One of the college classes I teach in human services is called, “working with groups.” However, in all of my classes we talk about systems theory and our core person-in-environment outlook. Every person is inextricably embedded it a network of larger systems and we cannot full understand people without understanding their systemic context. Essentially, behavior is logical to context and human behavior is very often group behavior, no matter how much Western culture likes to point fingers at individuals and individual responsibility. When considering the issue of past social atrocities like those committed by the Nazis, I think about the concept of fundamental attribution error–people’s tendency to ascribe the behavior of others to personal flaws rather than context/environment. We all like to think that we wouldn’t have been a Nazi, or that we wouldn’t drink the Kool-Aid, or that we wouldn’t be the person in the experiment who keeps increasing the electric shock…but, in reality, these situations all involved regular people, who were powerfully influenced by group dynamics. Those dynamics continue to be afoot in the modern world.

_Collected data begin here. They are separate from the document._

-- ==== Sys2Proof/Machine/Float.lean ====
section
/-! DEFINITION. Floating-point values, formats and rounding (07 R169, R172, R173). Every value but a quotient is dyadic, so
operations are exact and round once. -/
namespace Sys2Proof.Machine

/-- A float value: a NaN with its sign, an infinity, or ±m × 2^e. -/
inductive FVal where
  | nan (neg : Bool)
  | inf (neg : Bool)
  | fin (neg : Bool) (m : Nat) (e : Int)
deriving DecidableEq, Repr

/-- A binary format: exponent bits, mantissa bits, bias; `ieee` has infinities and NaNs, `nanTop` only the NaN of E4M3. -/
structure FloatFmt where
  eb     : Nat
  mb     : Nat
  bias   : Nat
  ieee   : Bool
  nanTop : Bool
deriving DecidableEq, Repr

def fmt32 : FloatFmt := { eb := 8, mb := 23, bias := 127, ieee := true, nanTop := false }
def fmt64 : FloatFmt := { eb := 11, mb := 52, bias := 1023, ieee := true, nanTop := false }
def fmtBf16 : FloatFmt := { eb := 8, mb := 7, bias := 127, ieee := true, nanTop := false }
def fmtE5M2 : FloatFmt := { eb := 5, mb := 2, bias := 15, ieee := true, nanTop := false }
def fmtE4M3 : FloatFmt := { eb := 4, mb := 3, bias := 7, ieee := false, nanTop := true }
def fmtE3M2 : FloatFmt := { eb := 3, mb := 2, bias := 3, ieee := false, nanTop := false }
def fmtE2M3 : FloatFmt := { eb := 2, mb := 3, bias := 1, ieee := false, nanTop := false }
def fmtE2M1 : FloatFmt := { eb := 2, mb := 1, bias := 1, ieee := false, nanTop := false }

/-- The value of a stored code (07 Table 1). -/
def decodeF (f : FloatFmt) (code : Nat) : FVal :=
  let neg := code / 2 ^ (f.eb + f.mb) % 2 = 1
  let ex := code / 2 ^ f.mb % 2 ^ f.eb
  let m := code % 2 ^ f.mb
  if f.ieee && ex == 2 ^ f.eb - 1 then (if m = 0 then .inf neg else .nan neg)
  else if f.nanTop && ex == 2 ^ f.eb - 1 && m == 2 ^ f.mb - 1 then .nan neg
  else if ex = 0 then .fin neg m (1 - (f.bias : Int) - f.mb)
  else .fin neg (m + 2 ^ f.mb) ((ex : Int) - f.bias - f.mb)

/-- n / d rounded to the nearest integer, ties to even. -/
def rneDiv (n d : Nat) : Nat :=
  let q := n / d
  let r := n % d
  if 2 * r < d then q else if 2 * r = d then q + q % 2 else q + 1

/-- n × 2^k / d with a rational shift, rounded to nearest even. -/
def rneScaled (n d : Nat) (k : Int) : Nat :=
  match k with
  | .ofNat j => rneDiv (n * 2 ^ j) d
  | .negSucc j => rneDiv n (d * 2 ^ (j + 1))

/-- floor(log2(n / d)) for positive n and d. -/
def log2Quot (n d : Nat) : Int :=
  let k : Int := (Nat.log2 n : Int) - Nat.log2 d
  let below : Bool := match k with
    | .ofNat j => decide (n < d * 2 ^ j)
    | .negSucc j => decide (n * 2 ^ (j + 1) < d)
  if below then k - 1 else k

/-- The magnitude code (sign aside) that n/d × 2^e rounds to in a format with an unbounded exponent range (07 R172). -/
def magCode (f : FloatFmt) (n d : Nat) (e : Int) : Nat :=
  if n = 0 then 0 else
    let emin : Int := 1 - (f.bias : Int)
    let ex := max (log2Quot n d + e) emin
    let r := rneScaled n d (e - (ex - f.mb))
    (ex - emin).toNat * 2 ^ f.mb + r

/-- The largest finite magnitude code. -/
def maxCode (f : FloatFmt) : Nat :=
  if f.ieee then (2 ^ f.eb - 1) * 2 ^ f.mb - 1 else if f.nanTop then 2 ^ (f.eb + f.mb) - 2 else 2 ^ (f.eb + f.mb) - 1

def signBit (f : FloatFmt) (neg : Bool) : Nat := if neg then 2 ^ (f.eb + f.mb) else 0

/-- The one NaN code of a format, with a sign (07 R172). -/
def nanCode (f : FloatFmt) (neg : Bool) : Nat :=
  signBit f neg + (if f.nanTop then 2 ^ (f.eb + f.mb) - 1 else (2 ^ f.eb - 1) * 2 ^ f.mb + 2 ^ (f.mb - 1))

def infCode (f : FloatFmt) (neg : Bool) : Nat := signBit f neg + (2 ^ f.eb - 1) * 2 ^ f.mb

/-- Round n/d × 2^e to an IEEE format: overflow goes to infinity (07 R172, Table 2 for BF16). -/
def roundIeee (f : FloatFmt) (neg : Bool) (n d : Nat) (e : Int) : Nat :=
  let c := magCode f n d e
  if c ≤ maxCode f then signBit f neg + c else infCode f neg

/-- The FP32 NaN (06 R149). -/
def nan32 : Word := 0x7FC00000

/-- fp32_rne of a value; a NaN is written as 0x7FC0_0000. -/
def rne32 : FVal → Word
  | .nan _ => nan32
  | .inf neg => BitVec.ofNat 32 (infCode fmt32 neg)
  | .fin neg m e => BitVec.ofNat 32 (roundIeee fmt32 neg m 1 e)

/-- The value of an FP32 word. -/
def val32 (w : Word) : FVal := decodeF fmt32 w.toNat

def isNan : FVal → Bool
  | .nan _ => true
  | _ => false

def isFin : FVal → Bool
  | .fin .. => true
  | _ => false

def FVal.isZero : FVal → Bool
  | .fin _ m _ => m == 0
  | _ => false

def FVal.negative : FVal → Bool
  | .nan n => n | .inf n => n | .fin n _ _ => n

def FVal.neg : FVal → FVal
  | .nan n => .nan !n | .inf n => .inf !n | .fin n m e => .fin (!n) m e

def FVal.abs : FVal → FVal
  | .nan _ => .nan false | .inf _ => .inf false | .fin _ m e => .fin false m e

/-- The signed integer m × 2^(e − lo) of a finite value, for lo ≤ e. -/
def scaledInt (neg : Bool) (m : Nat) (e lo : Int) : Int :=
  let v : Int := m * 2 ^ (e - lo).toNat
  if neg then -v else v

/-- Exact sum; a zero sum of unlike signs is +0, of two −0 is −0 (IEEE 754, to nearest). -/
def FVal.add : FVal → FVal → FVal
  | .nan n, _ => .nan n
  | _, .nan n => .nan n
  | .inf a, .inf b => if a = b then .inf a else .nan false
  | .inf a, _ => .inf a
  | _, .inf b => .inf b
  | .fin na ma ea, .fin nb mb eb =>
    let lo := min ea eb
    let v := scaledInt na ma ea lo + scaledInt nb mb eb lo
    if v = 0 then .fin (na && nb) 0 0 else .fin (decide (v < 0)) v.natAbs lo

def FVal.sub (a b : FVal) : FVal := a.add b.neg

/-- Exact product; ∞ × 0 is a NaN (06 R149). -/
def FVal.mul : FVal → FVal → FVal
  | .nan n, _ => .nan n
  | _, .nan n => .nan n
  | .inf a, .inf b => .inf (a != b)
  | .inf a, .fin b m _ => if m = 0 then .nan false else .inf (a != b)
  | .fin a m _, .inf b => if m = 0 then .nan false else .inf (a != b)
  | .fin a ma ea, .fin b mb eb => .fin (a != b) (ma * mb) (ea + eb)

/-- fp32_rne of a quotient. -/
def div32 : FVal → FVal → Word
  | .nan _, _ => nan32
  | _, .nan _ => nan32
  | .inf _, .inf _ => nan32
  | .inf a, .fin b _ _ => BitVec.ofNat 32 (infCode fmt32 (a != b))
  | .fin a _ _, .inf b => BitVec.ofNat 32 (signBit fmt32 (a != b))
  | .fin a ma ea, .fin b mb eb =>
    if mb = 0 then (if ma = 0 then nan32 else BitVec.ofNat 32 (infCode fmt32 (a != b)))
    else BitVec.ofNat 32 (roundIeee fmt32 (a != b) ma mb (ea - eb))

def add32 (a b : Word) : Word := rne32 ((val32 a).add (val32 b))
def sub32 (a b : Word) : Word := rne32 ((val32 a).sub (val32 b))
def mul32 (a b : Word) : Word := rne32 ((val32 a).mul (val32 b))

/-- An integer converted exactly and rounded once. -/
def ofInt32 (v : Int) : Word := rne32 (.fin (decide (v < 0)) v.natAbs 0)

/-- Is a < b, both not NaN, −0 = +0? -/
def FVal.lt : FVal → FVal → Bool
  | .nan _, _ => false
  | _, .nan _ => false
  | .inf a, .inf b => a && !b
  | .inf a, .fin .. => a
  | .fin .., .inf b => !b
  | .fin na ma ea, .fin nb mb eb =>
    let lo := min ea eb
    decide (scaledInt na ma ea lo < scaledInt nb mb eb lo)

/-- IEEE equality, −0 = +0. -/
def FVal.eqv (a b : FVal) : Bool := !isNan a && !isNan b && !a.lt b && !b.lt a

/-- Smaller of two in the order of MIN: −0 < +0, a NaN wins (08 R190). -/
def min32 (a b : Word) : Word :=
  let x := val32 a
  let y := val32 b
  if isNan x || isNan y then nan32
  else if x.lt y then a else if y.lt x then b else if x.negative then a else b

def max32 (a b : Word) : Word :=
  let x := val32 a
  let y := val32 b
  if isNan x || isNan y then nan32
  else if x.lt y then b else if y.lt x then a else if x.negative then b else a

/-- floor(v) of ±m × 2^e. -/
def floorF (neg : Bool) (m : Nat) (e : Int) : Int :=
  match e with
  | .ofNat k => if neg then -((m * 2 ^ k : Nat) : Int) else m * 2 ^ k
  | .negSucc k => Int.fdiv (if neg then -(m : Int) else m) (2 ^ (k + 1))

/-- rhu(v) = floor(v + 1/2) of a finite value (07 R171). -/
def rhuF (neg : Bool) (m : Nat) (e : Int) : Int :=
  match e with
  | .ofNat k => if neg then -((m * 2 ^ k : Nat) : Int) else m * 2 ^ k
  | .negSucc k => Int.fdiv ((if neg then -(m : Int) else m) * 2 + 2 ^ (k + 1)) (2 ^ (k + 2))

/-- rhu_shift of 07 R171; a shift of 0 leaves the value. -/
def rhuShift (x : Int) (n : Nat) : Int := if n = 0 then x else Int.fdiv (x + 2 ^ (n - 1)) (2 ^ n)

/-! FP64 sums of the quantisation statistics (07 R184). -/

def rne64 : FVal → Dword
  | .nan _ => BitVec.ofNat 64 (nanCode fmt64 false)
  | .inf neg => BitVec.ofNat 64 (infCode fmt64 neg)
  | .fin neg m e => BitVec.ofNat 64 (roundIeee fmt64 neg m 1 e)

def val64 (w : Dword) : FVal := decodeF fmt64 w.toNat

def add64 (a b : Dword) : Dword := rne64 ((val64 a).add (val64 b))

end Sys2Proof.Machine
end

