-- ==== Sys2Proof/Machine/Adapt.lean ====
section
/-! DEFINITION. In-service adaptation: versions, samples, training, shadow evaluation, decisions and control (05). -/
namespace Sys2Proof.Machine

/-! ## Versions and states (05 R120–R122, R137) -/

def adaptCode : AdaptState → Nat
  | .off => 0 | .collect => 1 | .train => 2 | .shadow => 3 | .probation => 4 | .frozen => 5

def storeOf (a : AdaptSet) : List Version := a.store.filterMap id
def hasVersion (a : AdaptSet) (v : Word) : Bool := (storeOf a).any (·.number = v)

/-- The weights of a version in a set's store. -/
def State.weightsOf (s : State) (n : Nat) (v : Word) : List Byte := (((storeOf (s.aset n)).find? fun e => e.number = v).map (·.weights)).getD []

/-- The version without a candidate's entry. -/
def freeEntry (a : AdaptSet) (v : Word) : AdaptSet :=
  { a with store := a.store.map fun e => match e with | some x => if x.number = v then none else some x | none => none }

def dropCandidate (a : AdaptSet) : AdaptSet :=
  match a.candidate with
  | some v => { freeEntry a v with candidate := none, steps := 0 }
  | none => { a with steps := 0 }

/-- The versions involved in a change where none is replaced: the active one and the candidate. -/
def versionsOf (a : AdaptSet) : Word × Word := (a.active.getD 0, a.candidate.getD 0)

/-- A change of state with its event: set, old and new states, the versions involved (05 R137). A set that leaves OFF counts its samples anew
(05 R140). -/
def State.adaptTo (s : State) (n : Nat) (code : Half) (st : AdaptState) (vs : Word × Word) : State :=
  let a := s.aset n
  if a.state = st then s
  else ((s.setAset n { a with state := st, noTiles := a.noTiles && st != .off, taken := if a.state = .off then 0 else a.taken }).record code n
    [n, adaptCode a.state * 256 + adaptCode st, vs.1.toNat, vs.2.toNat]).tracePoint 96 112

/-- A change that its event ADAPT_STATE reports, with the versions as they stand. -/
def State.adaptMove (s : State) (n : Nat) (st : AdaptState) : State := s.adaptTo n Code.adaptState st (versionsOf (s.aset n))

/-- The absolute slot of this moment for a set (02 R30). -/
def State.slotNow (s : State) (n : Nat) : Nat :=
  let mu := if n < 8 then (match (s.cell n).ul with | some u => u.mu.toNat | none => 1) else 1
  s.nowNs / slotNs mu

/-- The first slot that a version active from now on serves: that of a cell is the first whose entry offset has not come (02 R43); a
channel has the slot of this moment (DEDUCED, log 50). -/
def State.firstServed (s : State) (n : Nat) : Nat :=
  if n < 8 then (s.cell n).ulSlots.entries.foldl (fun m e => match e.2 with
    | some x => if s.nowNs < x.t0 then min m e.1 else m
    | none => m) (s.slotNow n)
  else s.slotNow n

/-- Another version is in force: capture notes it with the slot from which it applies (16 R358, R359). -/
def State.activate (s : State) (n : Nat) (v : Option Word) : State :=
  let a := s.aset n
  if a.active = v then s
  else (s.setAset n { a with active := v }).captureVersion n (v.getD 0).toNat (s.firstServed n)

/-- Does a standing entry of the table in force name the set (05 R129)? -/
def State.standing (s : State) (n : Nat) : Bool :=
  match s.sched.table with
  | some t => t.entries.any fun e => e.kind == 1 && e.owner == n
  | none => false

def State.minSamples (s : State) (n : Nat) : Nat :=
  match (s.aset n).cfg with | some r => r.minSamples.toNat | none => 0

/-- The state a set leaves FROZEN or SELECT for. -/
def State.restState (s : State) (n : Nat) (standing : Bool) : AdaptState :=
  if s.minSamples n ≤ (s.aset n).fill ∧ standing then .train else .collect

def zeroEval (a : AdaptSet) : AdaptSet := { a with evalCount := 0, evalBlocks := 0, passActive := 0, passOther := 0 }

/-! ## Configuration (05 R123) -/

/-- The ranges of 05 Table 1: BF16 codes of positive numbers rise with their values. -/
def adaptInRange (r : AdaptRec) : Bool :=
  let in' (lo hi n : Nat) : Bool := lo ≤ n && n ≤ hi
  r.flagsRsvd == 0 && r.genRsvd == 0 && r.rsvd38 == 0 && r.set.toNat ≤ 11 && (r.set.toNat ≤ 7 || !r.guardCheck) && in' 1 1000 r.samplePerMille.toNat && in' 1 500 r.shadowPerMille.toNat &&
  in' 1 1000 r.marginBp.toNat && in' 1000 1000000 r.evalSlots.toNat && in' 1000 1000000 r.probationSlots.toNat &&
  r.regionBase.toNat % 2 ^ 20 == 0 && in' 256 16384 r.poolRecords.toNat && in' 1 1000 r.rollbackBp.toNat &&
  in' 64 r.poolRecords.toNat r.minSamples.toNat && 100 ≤ r.stepsPerCandidate.toNat && in' 1 0x3F80 r.lr.toNat &&
  r.momentum.toNat ≤ 0x3F7D &&
  in' 1000 1000000 r.guardWindow.toNat && 1 ≤ r.guardLimit.toNat && [16, 32, 64, 128, 256].contains r.batch.toNat

/-- The set's HBM region: base and size. -/
def adaptRegion (r : AdaptRec) : Nat × Nat := (r.regionBase.toNat, r.poolRecords.toNat * 0x10000 + 64 * 2 ^ 20)

def rangesMeet (a b : Nat × Nat) : Bool := decide (a.1 < b.1 + b.2 ∧ b.1 < a.1 + a.2)

/-- HARQ pools of the cells, records in force and pending. -/
def State.harqPools (s : State) (except : Nat) : List (Nat × Nat) :=
  (upTo 8).flatMap fun c =>
    if c = except then [] else
      let x := s.cell c
      let pool (u : UlCell) : Nat × Nat := (u.harqPoolBase.toNat, u.harqPoolPages.toNat * 0x8000)
      (match x.ul with | some u => [pool u] | none => []) ++ (match x.pending with | some p => [pool p.1] | none => [])

def State.adaptRegions (s : State) (except : Nat) : List (Nat × Nat) :=
  (upTo 12).flatMap fun n =>
    if n = except then [] else
      let a := s.aset n
      (match a.cfg with | some r => [adaptRegion r] | none => []) ++ (match a.pendingCfg with | some r => [adaptRegion r] | none => [])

As I’ve written before, the sociocultural value of a divine presence that validates women’s bodies cannot be overestimated. Indeed, I believe that patriarchal religion in its most destructive way grew out of the devaluation and rejection of female bodies. A religious context that rejects the female body, that places the male and its association with “the mind” and the soul rather than the earthy relational connection of body, is a religion that easily moves into domination and control of women. Reclaiming Goddess, reclaims women’s bodies—names them not only as “normal,” but as “divine,” and this is profoundly threatening to traditional Judeo-Christian belief systems. In Carol Christ’s classic essay, Why Women Need the Goddess, she quotes feminist theologian Mary Daly (Beyond God the Father):

If God in ‘his’ heaven is a father ruling his people, then it is the ‘nature’ of things and according to divine plan and the order of the universe that society be male dominated. Within this context, a mystification of roles takes place: The husband dominating his wife represents God ‘himself.’ The images and values of a given society have been projected into the realm of dogmas and “Articles of Faith,” and these in turn justify the social structures which have given rise to them and which sustain their plausibility.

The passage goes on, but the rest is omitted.